Back Donate
photo collage design by Darius Wilmore


Photo: Daniel Berman

In 2020, even before the COVID-19 pandemic upended our lives in countless ways, Amazon workers around the country were organizing and protesting in response to inhumane worker conditions in Amazon factories and distribution centers while the corporation was under criticism for paying lower tax rates than the average American.

On Feb. 17, 2020, Amazon’s Jeff Bezos, then the richest man in the world and part of a new class of billionaire-CEOs-turned-philanthropists, drew attention away from his labor practices and Amazon worker organizing by announcing the launch of his newest project, BEF. The fund would commit $10 billion in grants by 2030 – it has given $2 billion as of early 2024 – with the goal of “reaching net-zero emissions and shifting to nature-positive development, while also focusing on reducing poverty and protecting the vulnerable.” In terms of climate funding and solutions being influenced by those with billionaire and corporate interests, BEF is set up to be one of the largest and most disruptive projects to date. Therefore, grassroots leaders, alliances and funder organizers across the ecosystem quickly mobilized.
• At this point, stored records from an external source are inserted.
-- ==== Sys2Proof/Machine/Ports.lean ====
section
/-! DEFINITION. The commands of the Port Unit and the Log Unit (08 and 09): COLLECT NOTICES, COLLECT RECORDS, SET ROLES,
SET QUEUES, SET CLOCK, ATTACH, DETACH, RESTART and CLEAR ALL. -/

namespace Sys2Proof.Machine

/-- COLLECT NOTICES (R184). -/
def answerCollectNotices (p : PortId) (n : Nat) (s : State) : State × Answer :=
  if within 1 8 n = false then refuse .range s
  else
    let d := s.port p
    let left := d.queue.drop n
    okWith (.notices (d.queue.take n) left.length d.overflow) (s.setPort p { d with queue := left, overflow := false })

/-- The cursor after a collection of records (R170): past the last one taken. -/
def cursorAfter (taken : List Held) (cursor : Nat) : Nat :=
  match taken.getLast? with
  | some h => nextTicket h.record.ticket
  | none => cursor

/-- COLLECT RECORDS (R170): the reply is made from the log as the removal leaves it, and then the skipped count is
cleared. DEDUCED: notes/assumptions/35.md. -/
def answerCollectRecords (p : PortId) (n : Nat) (s : State) : State × Answer :=
  if within 1 4 n = false then refuse .range s
  else
    let l := s.logOf p
    let got := (s.log.held.drop (s.log.passed l.cursor)).take n
    let s := judgeRemoval (s.setLogOf p { l with cursor := cursorAfter got l.cursor })
    let cursor := (s.logOf p).cursor
    okWith
      (.records (got.map fun h => h.record) cursor (decide (s.log.passed cursor < s.log.held.length)) (s.skippedOf p)
        s.log.free)
      (s.setSkipped p 0)

/-- SET ROLES (R182). -/
def answerSetRoles (a b c : Byte) (s : State) : State × Answer :=
  let x := rolesOfByte a
  let y := rolesOfByte b
  let z := rolesOfByte c
  if rolesBad a || rolesBad b || rolesBad c then refuse .range s
  else if (x.safety || y.safety || z.safety) = false ∨ (x.supervisor || y.supervisor || z.supervisor) = false then
    refuse .state s
  else
    let table : Bank RoleSet 3 := ⟨[x, y, z], rfl⟩
    okWith (.roles table) ({ s with roles := table }.touch .roleTable)

/-- A queue fitted to its length (R185). -/
def fitQueue (k : Nat) (d : Port) : Port :=
  if 32 * k < d.queue.length then { d with queue := d.queue.take (32 * k), overflow := true } else d

/-- SET QUEUES (R185). -/
def answerSetQueues (a b c : Nat) (s : State) : State × Answer :=
  if within 1 8 a = false ∨ within 1 8 b = false ∨ within 1 8 c = false ∨ Config.noticePool < 32 * (a + b + c) then
    refuse .range s
  else
    let ks : Bank Nat 3 := ⟨[a, b, c], rfl⟩
    let s := { s with queueK := ks, ports := s.ports.mapNumbered fun n d => fitQueue (ks.getD n 4) d }.touch .queueLengths
    okWith (.queues (ks.map fun k => 32 * k) (s.ports.map fun d => d.queue.length)) s

/-- SET CLOCK (R187). -/
def answerSetClock (time : Nat) (s : State) : State × Answer :=
  let before := s.clock
  let s := raise .clockSet .part 0 before.time time { s with clock := ⟨time, true⟩ }
  okWith (.clock before.time before.set) s

/-- ATTACH (R172). -/
def answerAttach (n : Nat) (s : State) : State × Answer :=
  match portOfCode n with
  | none => refuse .unknown s
  | some p =>
    let cursor := s.log.oldest
    okWith (.cursor cursor) (((s.setLogOf p ⟨true, cursor⟩).setSkipped p 0).touch (.portLog n))

/-- Whether another port than `p` is attached. -/
def otherAttached (s : State) (p : PortId) : Bool :=
  [PortId.a, PortId.b, PortId.c].any fun q => q != p && (s.logOf q).attached

/-- DETACH (R173). -/
def answerDetach (n : Nat) (s : State) : State × Answer :=
  match portOfCode n with
  | none => refuse .unknown s
  | some p =>
    if (s.logOf p).attached = false then okWith (.free s.log.free) s
    else if otherAttached s p = false then refuse .state s
    else
      let s := judgeRemoval (s.setLogOf p { s.logOf p with attached := false })
      okWith (.free s.log.free) s

/-- Every reply begun or outstanding is sent in full (R189). -/
def drainAll (s : State) : State := drain .c (drain .b (drain .a s))

/-- The reply of RESTART or CLEAR ALL is sent in full, after those of the other ports (R189). -/
def lastReply (p : PortId) (code : Nat) (s : State) : State :=
  drain p (beginReply p (BitVec.ofNat 8 code) ⟨.ok, .empty⟩ (drainAll s))

/-- RESTART taken (R189, R197): the reply, the final saves, the start, which reads the straps as they then stand (R176)
and which a warning may cut (R196). DESIGN CHOICE: notes/assumptions/27.md. -/
def restart (p : PortId) (s : State) : State :=
  startFound 3 s.nextFinds.cut (findNext (finalSaves (lastReply p 0x69 s)))

/-- The check of R190. -/
def clearAllowed (s : State) : Bool := s.bay.stopped || (numbers 6).all fun z => decide (s.zoneState z = .shutdown)

/-- CLEAR ALL taken (R190, R200): the reply, then the cold start, which reads the straps as they then stand (R176) and
which a warning may cut (R196). DESIGN CHOICE: notes/assumptions/27.md. -/
def clearAll (p : PortId) (s : State) : State :=
  coldStart 4 1 s.nextFinds.cut (findNext (lastReply p 0x6A s))

/-- Whether a command is a RESTART or a CLEAR ALL that is taken. -/
def restarts (p : PortId) (code : Nat) (s : State) : Bool :=
  permitted s p code && (code == 0x69 || (code == 0x6A && clearAllowed s))

/-! ## Meanings -/

/-- COLLECT_NOTICES (R184). -/
def execCollectNotices (p : PortId) (n : Nat) (s : State) : Host.Outcome State Fault Refusal :=
  command p 0x09 (answerCollectNotices p n) s

/-- COLLECT_RECORDS (R170). -/
def execCollectRecords (p : PortId) (n : Nat) (s : State) : Host.Outcome State Fault Refusal :=
  command p 0x0A (answerCollectRecords p n) s

/-- SET_ROLES (R182). -/
def execSetRoles (p : PortId) (a b c : Byte) (s : State) : Host.Outcome State Fault Refusal :=
  command p 0x64 (answerSetRoles a b c) s

/-- SET_QUEUES (R185). -/
def execSetQueues (p : PortId) (a b c : Nat) (s : State) : Host.Outcome State Fault Refusal :=
  command p 0x65 (answerSetQueues a b c) s

/-- SET_CLOCK (R187). -/
def execSetClock (p : PortId) (time : Nat) (s : State) : Host.Outcome State Fault Refusal :=
  command p 0x66 (answerSetClock time) s

/-- ATTACH (R172). -/
def execAttach (p : PortId) (n : Nat) (s : State) : Host.Outcome State Fault Refusal :=
  command p 0x67 (answerAttach n) s

/-- DETACH (R173). -/
def execDetach (p : PortId) (n : Nat) (s : State) : Host.Outcome State Fault Refusal :=
  command p 0x68 (answerDetach n) s

/-- RESTART (R189). -/
def execRestart (p : PortId) (s : State) : Host.Outcome State Fault Refusal :=
  if s.mode = .running ∧ permitted s p 0x69 = true then .next (restart p s)
  else command p 0x69 (refuse .role) s

/-- CLEAR_ALL (R190). -/
def execClearAll (p : PortId) (s : State) : Host.Outcome State Fault Refusal :=
  if s.mode = .running ∧ permitted s p 0x6A = true ∧ clearAllowed s = true then .next (clearAll p s)
  else command p 0x6A (refuse .state) s

end Sys2Proof.Machine
end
From the beginning, movement leaders were concerned about how BEF might exacerbate funding inequities between frontline communities and the “big greens.” This dynamic could further entrench a prioritization of top-down strategies and unproven market-based solutions, which grassroots communities have time and again experienced as harmful and reliant on further resource extraction and the exploitation of labor from BIPOC communities, all while accumulating wealth for billionaires. It could also exacerbate a scenario in which grassroots do not have a seat at the decision-making table – continuing a path that ends with the most privileged alone surviving and benefiting from climate crises.

Our current system of resource extraction, exploitation of labor and accumulated wealth have created both the conditions of the climate crisis as well as the underlying structural barriers to advancing just and transformative solutions. These structural inequities continue to deepen through a) federal and state funding that often invests in short-sighted and overly-rigid solutions that don’t address harms from environmental racism and the inequitable effects of climate change and b) private philanthropy, which shares class and strategic interests with other wealthy donors and large environmental organizations that often lack the connections and accountability to communities on the frontlines of climate change.

Within this context, grassroots leaders feared having more funding invested in dangerous distractions and non-systemic solutions that rely on top-down decision making, including cap and trade programs, carbon storage and taxes, and geoengineering. These “solutions” are not only misleading by not cutting emissions at their source, but they are also cost-prohibitive, lack accountability to frontline communities, and come with a whole suite of risks that are often brushed under the carpet. The reality is we don’t have time to fall for risky, unproven approaches when we have so many real solutions that we already know can cool the planet and begin to correct our relationship with Earth’s natural systems.

The decision to fund only intermediaries instead of grassroots organizations directly deepened long-standing inequities in funding.

The fundamental conditions with regards to challenging the approach of BEF were beyond challenging for the grassroots. There was:

  • little-to-no transparency from BEF;
  • urgency to influence the distribution of funds under a tight timeline;
  • availability of an enormous scale of resources that would have a significant impact; and
  • no clear relationships at BEF with, or accountability to, grassroots organizations and EJ/CJ communities.

These conditions meant that a truly positive and transformative outcome was unlikely. Given all the challenges, grassroots leaders recognized that their organizing efforts to influence BEF was at best a strategy rooted in harm reduction and an attempt to ensure that frontline organizations would be part of the funding strategy. The movement ecosystem moved into action as leaders across labor and CJ, along with aligned funders, planned a set of strategic interventions.